Feature Change and Schema Monitoring

Within a machine learning solution, it’s important that we’re able to maintain the integrity of the data at each step of the process to allow us to identify any potential issues. One method to do this is to monitor the data schema itself for any intended or accidental changes. The aim here is to be alerted to any drop, addition or change of the current data set features. We’ll also be able to then compare the accuracy metrics of the model against the various points at which the schema / feature set has changed and determine the impact the change had on the accuracy of the model.

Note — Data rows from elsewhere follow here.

theorem KeepsRest.refl (s : State) : KeepsRest s s := by
  constructor <;> intros <;> rfl

theorem KeepsAllButScanState.refl (s : State) : KeepsAllButScanState s s where
  regs _ _ := rfl
  otherFlags _ _ := rfl
  rest := .refl s

theorem KeepsAllButScanState.trans {s t u : State} (h : KeepsAllButScanState s t) (g : KeepsAllButScanState t u) :
    KeepsAllButScanState s u where
  regs r hr := (g.regs r hr).trans (h.regs r hr)
  otherFlags k hk := (g.otherFlags k hk).trans (h.otherFlags k hk)
  rest := h.rest.trans g.rest

theorem KeepsRegsBut.mono {rs rs' : List Reg} {s t : State} (h : KeepsRegsBut rs s t) (hsub : rs ⊆ rs') :
    KeepsRegsBut rs' s t := fun r hr => h r fun hmem => hr (hsub hmem)

theorem keepsAllButScanState_compared (s : State) (n : OpSize) (a : AddrSize) (src : BitVec n.bits) :
    KeepsAllButScanState s (s.compared n a src) where
  regs := (keepsRegsBut_setIdx (s.setStatus _) a _).mono (by simp)
  otherFlags := keepsOtherFlagBits_of_eflags rfl
  rest := keepsRest_compared s n a src

theorem keepsAllButScanState_setCnt (s : State) (a : AddrSize) (v : BitVec a.bits) :
    KeepsAllButScanState s (s.setCnt a v) where
  regs := (keepsRegsBut_setCnt s a v).mono (by simp)
  otherFlags _ _ := rfl
  rest := keepsRest_setCnt s a v

theorem keepsAllButScanState_skipped (s : State) (a : AddrSize) (len : Nat) :
    KeepsAllButScanState s (s.skipped a len) where
  regs _ hr := State.reg_skipped s a len (by simp_all)
  otherFlags _ _ := rfl
  rest := keepsRest_skipped s a len

theorem keepsAllButScanState_advance (s : State) (len : Nat) : KeepsAllButScanState s (s.advance len) where
  regs r _ := s.reg_advance len r
  otherFlags _ _ := rfl
  rest := keepsRest_advance s len

theorem keepsAllButScanState_tick (s : State) : KeepsAllButScanState s s.tick where
  regs r _ := s.reg_tick r
  otherFlags _ _ := rfl
  rest := keepsRest_tick s

theorem keptByUpdates_keepsAllButScanState (s : State) : KeptByUpdates (KeepsAllButScanState s) where
  compared u n a src h := h.trans (keepsAllButScanState_compared u n a src)
  setCnt u a v h := h.trans (keepsAllButScanState_setCnt u a v)
  skipped u a len h := h.trans (keepsAllButScanState_skipped u a len)
  advance u len h := h.trans (keepsAllButScanState_advance u len)
  tick u h := h.trans (keepsAllButScanState_tick u)

/-- Settles O42: each update of a step writes the scan state alone. -/
theorem stepWritesOnlyScanState : Obligations.StepWritesOnlyScanState := fun s _ h =>
  have hkeeps := (keptByUpdates_keepsAllButScanState s).of_step h (.refl s)
  ⟨hkeeps.regs, hkeeps.otherFlags, hkeeps.rest⟩

end Sys2Proof.Machine
/-! A change of the state that an instruction neither reads nor overwrites passes through its execution. -/

namespace Sys2Proof.Machine

/-- The change `g` leaves alone what the updates of an execution read, and commutes with them. -/
structure CommutesWithUpdates (g : State → State) : Prop where
  pc : ∀ s, (g s).pc = s.pc
  cnt : ∀ s a, (g s).cnt a = s.cnt a
  flag : ∀ s f, (g s).flag f = s.flag f
  setCnt : ∀ s a v, (g s).setCnt a v = g (s.setCnt a v)
  skipped : ∀ s a len, (g s).skipped a len = g (s.skipped a len)
  advance : ∀ s len, (g s).advance len = g (s.advance len)
  tick : ∀ s, (g s).tick = g s.tick

section
variable {g : State → State} (hg : CommutesWithUpdates g)
include hg

theorem CommutesWithUpdates.iterated_eq (s : State) (a : AddrSize) (r : Rep) (len : Nat) :
    (g s).iterated a r len = g (s.iterated a r len) := by
  have hends : ∀ t : State, (g t).repEnds r = t.repEnds r := fun t => by
    cases r <;> simp only [State.repEnds, hg.flag]
  simp only [State.iterated, hg.cnt, hg.setCnt, hends, hg.advance, hg.tick]
  split <;> rfl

Additionally, monitoring the values of the features is important to ensure the contained data is both correct and usable. For example, if we are expecting numerical values from a specific feature but upon querying character based values are returned instead, we should have monitoring in place to identify this discrepancy.

It may also be the case that the feature values are of the intended type but the values themselves are falling outside of the expected range. For example, a specific feature may be expected to return a numerical value between the range of 5 and 10 but when queried, numbers outside of this range are being returned. We should again be able to represent this graphically and have alerting in place to identify this.

Missing Data

As with unintended data types and incorrect values, we need to have the capability to identify missing values in data streams that are being ingested by the model. This being said, monitoring for missing values and any abnormality within the data set should be done with a certain level of fault tolerance. The level of tolerance applied should of course be determined by the level of impact which abnormal values will have on the performance of the model.

Whilst the above focused on the base metrics that we can expect when monitoring a machine learning solution, there are a number of additional caveats which it is best to prepare for, two examples are Model Decay and Data Drift which we’ll cover in depth in a further post.